Prerequisite; what you’ll need to install first

Before we can dig into the coding part we need to have some tooling installed first. I am going to use Visual Studio 2012 for this. There are however a lot of resources around that tells you how to use MonoGame with MonoDevelop on for instance a Mac.

All you really need to install if you already have Visual Studio 2012 installed is MonoGame. You can grab the latest version (3.0 Beta) over at the MonoGame CodePlex site.

After installing this you should be able to see the MonoGame (XAML) project template in the “New Project” dialog as seen in the image below.

For those of you that don’t have a clue what MonoGame is, here’s a quote from their CodePlex site:

MonoGame is an Open Source implementation of the Microsoft XNA 4 Framework. Our goal is to allow XNA developers on Xbox 360, Windows & Windows Phone to port their games to the iOS, Android, Mac OS X, Linux and Windows 8 Metro. PlayStation Mobile development is currently in progress.

Amazing, isn’t it?

Even more Amazing is that they’re currently working on getting this to work with Windows Phone 8, which this post was initially going to be about but as the support isn’t in the stable release yet, we’ll take a look at that some other time. Tom Spilman tweeted a while back that he got MonoGame working on Windows Phone 8!
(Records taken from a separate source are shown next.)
/-- A copy leaves its queue: its frame goes out or is delivered, its bytes counted as they leave, and its cells are released (R66, R92, R96). -/
def sendCopy (c : FrameCopy) (ts : Nat) (s : State) : State :=
  if c.inst < 144 then
    let s := s.count Ev.frTx c.inst
    match c.pkt with
    | some p =>
      let v := tgetD s.sw.vlans c.vid {}
      let tag := c.rvid.orElse (fun _ => if v.member.testBit c.inst && !v.untagged.testBit c.inst then some c.vid else none)
      let s := stampTimed p ts (s.count Ev.byTx c.inst (c.size + (if tag.isSome then 4 else 0)))
      s.emit (.packet c.inst (c.mac.getD p.dstMac) tag p ts)
    | none =>
      let (s, d) := egressData c.inst c s
      let s := s.count Ev.byTx c.inst (d.length + 4)
      let d := if c.tsMode = 2 then oneStep ts d else d
      let s := if c.tsMode = 1 then s.onPort c.inst (fun p => { p with tsFifo := (p.tsFifo ++ [tsEntry ts c.tsTag]).drop (p.tsFifo.length - 15) }) else s
      s.emit (.frame c.inst d ts)
  else
    match c.pkt with
    | some p => s.emit (.internalPacket (c.inst - 144) c.vid c.cls c.colour p)
    | none => s.emit (.internal (c.inst - 144) c.inPort c.vid c.cls c.colour c.ts c.data)

/-- The cluster of lane schedulers that serves an instance runs (R43, R47). -/
def State.egressRuns (s : State) (inst : Nat) : Bool :=
  let n := s.instRidge inst
  if inst < 144 then s.clusterRuns n 2 (inst % 36 / 9) && s.portRuns inst else s.runs n 2

/-- Downstream credit of kind 0 (R97) for a head of `len` bytes: a port's transmitter takes a frame that it can start in the budget window of the bell (R28); an internal port's
goes over the Saddle link of its ridge, and the management port's keeps to `mgmt_rate` (R75). -/
def State.egressCovered (s : State) (inst len start : Nat) : Bool :=
  if inst < 144 then start < budgetWindow
  else
    let n := s.instRidge inst
    s.saddleOpen n && tgetD s.sw.linkUse (20 + n) 0 + len ≤ linkPayload 0 && (inst ≠ 152 || s.mgmtFits s.sw.mgmtOut)

/-- A started frame uses its downstream credit. -/
def useEgress (inst len start : Nat) (s : State) : State :=
  if inst < 144 then s.onPort inst (fun p => { p with txBusy := start + s.wireTime inst len })
  else
    let s := { s with sw.linkUse := tmod s.sw.linkUse (20 + s.instRidge inst) 0 (· + len) }
    if inst = 152 then { s with sw.mgmtOut := s.sw.mgmtOut + len * 1000 } else s

/-- FRAME_TRANSMIT (R92, R100): the instance's scheduler takes one head, `ts` (in 1/65,536 ns) after the last edge or when the transmitter is free. Where the chosen head is not covered, the
instance starts nothing more in the bell; in the guard interval it starts nothing (R28). -/
def frameTransmit (inst ts : Nat) (s : State) : State :=
  if 153 ≤ inst ∨ budgetWindow * 65536 ≤ ts ∨ !s.egressRuns inst ∨ (s.sinst 0 inst).stopped then s
  else
    let start := if inst < 144 then max (ts / 65536) (s.port inst).txBusy else ts / 65536
    let sent := s.stamp (max ts (start * 65536)) (if inst < 144 then s.boardDelay inst 0xB else 0)
    let s := if inst < 144 then countFits inst start s else s
    match s.selectQueue 0 inst start with
    | none => s
    | some q =>
      match (s.queue 0 inst q).items with
      | [] => s
      | h :: _ =>
        if !s.egressCovered inst h.size start then (s.onInst 0 inst (fun i => { i with stopped := true })).count Ev.creditStop (qCtr 0 inst q)
        else
          let s := useEgress inst h.size start (s.startHead 0 inst q)
          match tget s.sw.copies h.ref with
          | none => s
          | some c => evalXoff (sendCopy c sent { s with sw.copies := terase s.sw.copies h.ref })

def execFrameTransmit (inst ts : Nat) (s : State) := up s (frameTransmit inst ts)

/-- MGMT_FRAME_SEND (R66, R75): a named port bypasses lookup and membership. DESIGN CHOICE (log 93): the class of the frame comes from its PCP, an untagged frame has VID 1 and
class 0, and every frame is green; the manual maps no frame of an internal port. -/
def mgmtFrameSend (dir : MgmtDirective) (f : Frame) (s : State) : State :=
  let d := f.data
  let (cls, vid) := match tagOf d with
    | some t => (t / 8192, if t % 4096 = 0 then 1 else t % 4096)
    | none => (0, 1)
  let c := { copyOf d 152 vid cls 0 (d.length + 4) f.ts with tsMode := dir.tsMode, tsTag := dir.tag }
  match dir.port with
  | some p => s.when (p < 144) (deliver c [(p, none, none)])
  | none =>
    let (s, ds) := forward 152 vid (nfld d 0 6) (roceQp d) s
    deliver c ds s

def execMgmtFrameSend (dir : MgmtDirective) (f : Frame) (s : State) := up s (mgmtFrameSend dir f)

/-- Bytes of the IP header under an address: IPv4 where the GID is IPv4-mapped (R126). -/
def ipSize (gid : Nat) : Nat := if gid / 2 ^ 32 = 0xFFFF then 20 else 40

/-- Bytes of an engine's packet on the wire: Ethernet, IP, UDP, BTH, extension headers, payload, ICRC and FCS (R119). DESIGN CHOICE (log 130): an 802.1Q tag is not counted. -/
def txSize (p : TxPacket) : Nat :=
  14 + ipSize p.dstIp + 8 + 12 + (if p.reth.isSome then 16 else 0) + (if p.imm.isSome then 4 else 0) + (if p.aeth.isSome then 4 else 0)
    + (if p.ieth.isSome then 4 else 0) + (p.payload.length + 3) / 4 * 4 + 4 + 4

/-- An engine's packet enters the switch from its internal port (R73, R75). -/
def engineSend (p : TxPacket) (s : State) : State :=
  let c := { copyOf [] (144 + p.engine) p.vid p.cls 0 (txSize p) 0 with pkt := some p }
  let (s, ds) := forward (144 + p.engine) p.vid p.dstMac (some p.destQp) s
  deliver c ds s

/-! ### switch_command (R95) -/

/-- Key of `switch_command` and of its results. -/
abbrev switchSet : Nat := 0x240010

/-- Run an opcode of `switch_command`. -/
def switchCommand (par : Bytes) (act : Bytes → State → State) (s : State) : State := s.command switchSet switchSet 48 par act

/-- Whether a VID exists. -/
def vidOk (v : Nat) : Bool := 1 ≤ v && v ≤ 4094

/-- FDB_ADD_STATIC (R71, R95). -/
def fdbAddStatic (p : Bytes) (s : State) : State :=
  let vid := fld p 2 2
  let mac := fld p 4 6
  let tg := fld p 10 1
  let n := fld p 11 2
  if !vidOk vid ∨ 3 < tg ∨ (tg = 0 ∧ 144 ≤ n) ∨ (tg = 2 ∧ 4096 ≤ n) then s.done switchSet 3
  else if (s.fdbFind vid mac).isNone ∧ s.fdbFull vid mac then s.done switchSet 2
  else
    (s.fdbPut { vid := vid, mac := mac, target := tg, num := n, static := true, lastSeen := s.bell.number, lastEdge := s.bell.edges }).done switchSet 0

def execFdbAddStatic (par : Bytes) (s : State) := up s (switchCommand par fdbAddStatic)

/-- FDB_DELETE (R95). -/
def fdbDelete (p : Bytes) (s : State) : State :=
  let vid := fld p 2 2
  let mac := fld p 4 6
  if !vidOk vid then s.done switchSet 3
  else if (s.fdbFind vid mac).isNone then s.done switchSet 1
  else ({ s with sw.fdb := s.sw.fdb.filter (fun e => !(e.vid = vid && e.mac = mac)) }).done switchSet 0

def execFdbDelete (par : Bytes) (s : State) := up s (switchCommand par fdbDelete)

/-- FDB_FLUSH (R95). -/
def fdbFlush (p : Bytes) (s : State) : State :=
  let vid := fld p 2 2
  let port := fld p 4 2
  let st := (fld p 6 1).testBit 0
  if 4094 < vid ∨ (144 ≤ port ∧ port ≠ 0xFFFF) then s.done switchSet 3
  else
    ({ s with sw.fdb := s.sw.fdb.filter (fun e =>
        !((vid = 0 || e.vid = vid) && (port = 0xFFFF || (e.target = 0 && e.num = port)) && (st || !e.static))) }).done switchSet 0

def execFdbFlush (par : Bytes) (s : State) := up s (switchCommand par fdbFlush)

/-- FDB_LOOKUP (R94, R95). -/
def fdbLookup (p : Bytes) (s : State) : State :=
  let vid := fld p 2 2
  let mac := fld p 4 6
  if !vidOk vid then s.done switchSet 3
  else match s.fdbFind vid mac with
    | none => s.done switchSet 1
    | some e => s.done switchSet 0 (p.take 10 ++ le 1 e.target ++ le 2 e.num ++ le 1 (b2n e.static) ++ le 8 e.lastSeen)

def execFdbLookup (par : Bytes) (s : State) := up s (switchCommand par fdbLookup)

/-- GROUP_WRITE (R90, R95). -/
def groupWrite (p : Bytes) (s : State) : State :=
  let g := fld p 2 2
  let vid := fld p 31 2
  if 4096 ≤ g ∨ 4094 < vid then s.done switchSet 3
  else
    ({ s with sw.groups := tset s.sw.groups g { members := fld p 4 20 % 2 ^ 154, rewrite := (fld p 24 1).testBit 0, mac := fld p 25 6, vid := vid } }).done switchSet 0

def execGroupWrite (par : Bytes) (s : State) := up s (switchCommand par groupWrite)

/-- GROUP_READ (R95). -/
def groupRead (p : Bytes) (s : State) : State :=
  let n := fld p 2 2
  if 4096 ≤ n then s.done switchSet 3
  else
    let g := tgetD s.sw.groups n {}
    s.done switchSet 0 (p.take 4 ++ le 20 g.members ++ le 1 (b2n g.rewrite) ++ le 6 g.mac ++ le 2 g.vid)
There’s actually one more thing that we will need to have installed and this is the XNA Game Studio. This is because we want to be able to add content (Textures and such) to the game. In order to create a Content project we need to create a Dummy XNA project (there might be a much easier way, then please enlighten me!).

Go to File -> New Project -> XNA Game Studio 4.0 and create a new Windows Phone Game. This will create a projected called WindowsPhoneGame1Content inside the solution. Rename this to TicTacToeContent and add the images you’d like to have in the game (You can download all the resources below). After doing so you will need to edit the Dummy XNA project (not the content project and NOT the MonoGame project). This requires you to first unload the project by right clicking the project and then selecting unload. After that right click it again and select to Edit the csproj file.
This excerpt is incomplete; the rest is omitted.